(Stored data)
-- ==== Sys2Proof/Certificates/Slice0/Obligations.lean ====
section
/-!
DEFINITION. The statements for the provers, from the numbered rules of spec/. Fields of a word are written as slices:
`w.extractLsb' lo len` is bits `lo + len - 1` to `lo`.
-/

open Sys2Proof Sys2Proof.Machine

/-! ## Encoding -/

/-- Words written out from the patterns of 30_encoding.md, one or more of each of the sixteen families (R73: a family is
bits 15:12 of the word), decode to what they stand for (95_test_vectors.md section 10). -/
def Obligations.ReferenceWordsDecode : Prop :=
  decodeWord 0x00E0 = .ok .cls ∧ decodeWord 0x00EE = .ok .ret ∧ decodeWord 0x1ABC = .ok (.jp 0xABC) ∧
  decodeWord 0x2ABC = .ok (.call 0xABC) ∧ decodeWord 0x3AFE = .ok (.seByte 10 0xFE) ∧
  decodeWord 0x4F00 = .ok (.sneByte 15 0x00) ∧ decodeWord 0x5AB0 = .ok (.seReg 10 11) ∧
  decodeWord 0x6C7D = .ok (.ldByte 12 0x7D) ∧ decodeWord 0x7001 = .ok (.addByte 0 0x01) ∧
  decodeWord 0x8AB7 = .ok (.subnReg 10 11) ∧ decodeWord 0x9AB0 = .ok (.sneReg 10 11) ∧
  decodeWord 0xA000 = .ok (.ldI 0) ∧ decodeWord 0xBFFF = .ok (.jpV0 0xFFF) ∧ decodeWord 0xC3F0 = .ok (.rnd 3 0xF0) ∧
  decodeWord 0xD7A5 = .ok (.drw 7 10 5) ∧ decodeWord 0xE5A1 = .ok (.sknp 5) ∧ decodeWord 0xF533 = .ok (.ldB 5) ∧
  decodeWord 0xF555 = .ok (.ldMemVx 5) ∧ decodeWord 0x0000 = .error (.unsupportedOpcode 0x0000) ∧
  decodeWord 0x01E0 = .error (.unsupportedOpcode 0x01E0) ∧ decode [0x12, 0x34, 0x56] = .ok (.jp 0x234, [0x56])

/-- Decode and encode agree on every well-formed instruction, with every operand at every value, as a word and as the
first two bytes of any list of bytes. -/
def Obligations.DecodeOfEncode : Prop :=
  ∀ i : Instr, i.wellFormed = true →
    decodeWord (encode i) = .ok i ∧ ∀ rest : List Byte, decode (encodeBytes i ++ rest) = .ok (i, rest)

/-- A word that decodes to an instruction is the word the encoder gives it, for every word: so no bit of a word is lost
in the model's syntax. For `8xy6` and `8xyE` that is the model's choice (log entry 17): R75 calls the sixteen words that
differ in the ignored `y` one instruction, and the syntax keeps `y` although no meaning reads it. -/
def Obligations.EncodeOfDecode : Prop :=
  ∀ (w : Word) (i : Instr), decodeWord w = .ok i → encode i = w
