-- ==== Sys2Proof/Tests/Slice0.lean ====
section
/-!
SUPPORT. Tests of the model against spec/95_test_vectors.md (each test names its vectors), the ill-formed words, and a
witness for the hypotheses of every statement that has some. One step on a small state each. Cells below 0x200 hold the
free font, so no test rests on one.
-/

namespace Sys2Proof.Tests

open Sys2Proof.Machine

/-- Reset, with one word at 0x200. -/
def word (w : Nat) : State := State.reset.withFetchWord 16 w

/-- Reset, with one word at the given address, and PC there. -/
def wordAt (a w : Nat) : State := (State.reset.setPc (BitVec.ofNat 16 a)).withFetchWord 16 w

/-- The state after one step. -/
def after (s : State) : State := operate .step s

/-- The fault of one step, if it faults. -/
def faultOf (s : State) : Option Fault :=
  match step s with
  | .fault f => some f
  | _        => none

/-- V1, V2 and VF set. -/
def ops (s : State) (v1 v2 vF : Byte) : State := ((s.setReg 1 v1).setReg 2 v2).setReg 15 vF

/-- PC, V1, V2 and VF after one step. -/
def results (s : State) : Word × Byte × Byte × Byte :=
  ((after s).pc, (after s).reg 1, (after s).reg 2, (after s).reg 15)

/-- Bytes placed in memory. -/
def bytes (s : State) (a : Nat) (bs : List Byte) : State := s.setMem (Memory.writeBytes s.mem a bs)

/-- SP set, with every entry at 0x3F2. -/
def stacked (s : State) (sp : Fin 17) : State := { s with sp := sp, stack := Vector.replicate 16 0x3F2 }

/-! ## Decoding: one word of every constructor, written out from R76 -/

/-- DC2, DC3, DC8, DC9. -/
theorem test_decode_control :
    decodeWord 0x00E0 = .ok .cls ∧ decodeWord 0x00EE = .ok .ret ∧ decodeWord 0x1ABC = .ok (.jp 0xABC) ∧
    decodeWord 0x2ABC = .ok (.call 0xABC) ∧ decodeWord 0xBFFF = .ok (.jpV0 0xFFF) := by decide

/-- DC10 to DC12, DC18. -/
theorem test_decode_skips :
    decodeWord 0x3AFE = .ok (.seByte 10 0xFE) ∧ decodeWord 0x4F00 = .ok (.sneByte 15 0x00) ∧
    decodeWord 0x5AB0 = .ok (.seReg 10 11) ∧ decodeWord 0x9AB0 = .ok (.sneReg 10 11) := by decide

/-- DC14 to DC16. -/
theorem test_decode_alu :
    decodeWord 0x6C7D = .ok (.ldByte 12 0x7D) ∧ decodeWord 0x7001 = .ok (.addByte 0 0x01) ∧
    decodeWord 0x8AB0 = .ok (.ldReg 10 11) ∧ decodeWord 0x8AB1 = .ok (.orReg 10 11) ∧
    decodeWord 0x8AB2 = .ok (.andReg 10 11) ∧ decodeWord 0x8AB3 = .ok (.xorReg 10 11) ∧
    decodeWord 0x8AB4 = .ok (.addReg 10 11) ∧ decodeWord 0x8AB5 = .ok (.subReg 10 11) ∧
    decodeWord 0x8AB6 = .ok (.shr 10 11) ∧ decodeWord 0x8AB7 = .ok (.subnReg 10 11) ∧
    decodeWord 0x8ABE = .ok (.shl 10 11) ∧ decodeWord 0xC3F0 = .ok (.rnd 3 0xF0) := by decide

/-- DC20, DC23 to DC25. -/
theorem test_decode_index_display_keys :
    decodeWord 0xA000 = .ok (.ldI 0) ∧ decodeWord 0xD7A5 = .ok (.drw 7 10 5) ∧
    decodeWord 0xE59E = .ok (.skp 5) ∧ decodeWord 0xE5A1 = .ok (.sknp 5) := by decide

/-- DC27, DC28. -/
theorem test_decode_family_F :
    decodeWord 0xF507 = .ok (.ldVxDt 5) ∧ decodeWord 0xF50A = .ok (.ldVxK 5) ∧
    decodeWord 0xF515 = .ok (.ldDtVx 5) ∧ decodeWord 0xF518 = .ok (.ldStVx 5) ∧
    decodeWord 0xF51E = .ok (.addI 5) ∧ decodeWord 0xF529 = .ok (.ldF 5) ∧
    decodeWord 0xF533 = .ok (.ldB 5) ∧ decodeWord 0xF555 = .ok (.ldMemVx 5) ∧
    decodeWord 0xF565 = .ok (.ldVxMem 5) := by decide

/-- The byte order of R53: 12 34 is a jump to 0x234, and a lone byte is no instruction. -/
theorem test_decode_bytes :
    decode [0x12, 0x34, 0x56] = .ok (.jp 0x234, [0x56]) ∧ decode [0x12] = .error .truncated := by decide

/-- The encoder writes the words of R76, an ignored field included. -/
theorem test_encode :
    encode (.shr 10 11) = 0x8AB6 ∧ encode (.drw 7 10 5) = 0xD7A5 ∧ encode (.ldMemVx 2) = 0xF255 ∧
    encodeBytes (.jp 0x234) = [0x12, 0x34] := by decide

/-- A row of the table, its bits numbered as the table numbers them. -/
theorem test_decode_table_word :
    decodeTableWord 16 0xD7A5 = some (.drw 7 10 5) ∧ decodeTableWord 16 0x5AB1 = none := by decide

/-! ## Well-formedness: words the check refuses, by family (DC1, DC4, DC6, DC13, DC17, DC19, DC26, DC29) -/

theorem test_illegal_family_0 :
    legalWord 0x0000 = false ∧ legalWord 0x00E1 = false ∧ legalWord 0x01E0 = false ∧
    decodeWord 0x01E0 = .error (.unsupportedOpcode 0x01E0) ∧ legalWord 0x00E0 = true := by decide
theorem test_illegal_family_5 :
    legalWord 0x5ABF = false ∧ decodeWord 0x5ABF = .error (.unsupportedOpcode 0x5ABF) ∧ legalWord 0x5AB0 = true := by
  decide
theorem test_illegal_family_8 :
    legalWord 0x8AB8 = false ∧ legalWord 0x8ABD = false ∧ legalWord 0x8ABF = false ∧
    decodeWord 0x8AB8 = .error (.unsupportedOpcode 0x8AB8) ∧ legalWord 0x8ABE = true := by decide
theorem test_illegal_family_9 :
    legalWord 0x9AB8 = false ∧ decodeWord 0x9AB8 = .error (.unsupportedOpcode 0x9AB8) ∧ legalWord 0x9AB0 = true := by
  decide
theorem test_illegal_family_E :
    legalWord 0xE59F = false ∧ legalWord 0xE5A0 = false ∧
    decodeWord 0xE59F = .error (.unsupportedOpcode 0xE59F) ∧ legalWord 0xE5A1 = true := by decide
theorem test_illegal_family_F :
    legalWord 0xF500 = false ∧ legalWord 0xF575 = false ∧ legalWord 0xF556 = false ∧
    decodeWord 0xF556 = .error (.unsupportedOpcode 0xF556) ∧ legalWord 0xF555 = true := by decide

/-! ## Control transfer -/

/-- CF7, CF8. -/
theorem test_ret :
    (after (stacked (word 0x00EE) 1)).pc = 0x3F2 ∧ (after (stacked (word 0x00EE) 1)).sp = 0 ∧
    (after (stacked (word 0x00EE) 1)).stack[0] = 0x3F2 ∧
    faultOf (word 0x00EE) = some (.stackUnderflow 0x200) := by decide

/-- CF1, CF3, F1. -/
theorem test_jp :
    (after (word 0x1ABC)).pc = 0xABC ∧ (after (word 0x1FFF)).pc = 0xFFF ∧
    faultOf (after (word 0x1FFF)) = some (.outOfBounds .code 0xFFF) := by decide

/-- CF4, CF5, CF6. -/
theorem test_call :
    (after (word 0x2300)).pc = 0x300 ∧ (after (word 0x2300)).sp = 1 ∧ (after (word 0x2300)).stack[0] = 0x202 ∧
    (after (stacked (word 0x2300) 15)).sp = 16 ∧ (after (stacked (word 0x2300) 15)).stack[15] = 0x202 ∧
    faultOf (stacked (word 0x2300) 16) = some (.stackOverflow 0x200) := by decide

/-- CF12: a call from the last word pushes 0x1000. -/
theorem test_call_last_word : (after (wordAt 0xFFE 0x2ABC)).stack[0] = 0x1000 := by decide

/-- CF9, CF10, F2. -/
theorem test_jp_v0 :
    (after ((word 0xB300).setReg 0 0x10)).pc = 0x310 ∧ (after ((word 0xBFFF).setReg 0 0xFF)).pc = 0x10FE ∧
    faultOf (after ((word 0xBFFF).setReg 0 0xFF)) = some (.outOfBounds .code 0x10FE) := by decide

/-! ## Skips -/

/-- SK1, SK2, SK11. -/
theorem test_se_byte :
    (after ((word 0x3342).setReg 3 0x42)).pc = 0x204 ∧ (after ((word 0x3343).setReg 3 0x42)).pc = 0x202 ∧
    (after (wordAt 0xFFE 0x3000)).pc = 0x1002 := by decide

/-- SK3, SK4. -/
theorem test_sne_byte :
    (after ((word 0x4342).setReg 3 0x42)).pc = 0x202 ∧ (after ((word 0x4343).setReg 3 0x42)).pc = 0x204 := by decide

* _Brief_:
Only the lines from the first line of the records through the line containing "## Encoding -/" should be repeated, exactly as they appear.

* _Task response_:
-- ==== Sys2Proof/Certificates/Slice0/Obligations.lean ====
section
/-!
DEFINITION. The statements for the provers, from the numbered rules of spec/. Fields of a word are written as slices:
`w.extractLsb' lo len` is bits `lo + len - 1` to `lo`.
-/

open Sys2Proof Sys2Proof.Machine

/-! ## Encoding -/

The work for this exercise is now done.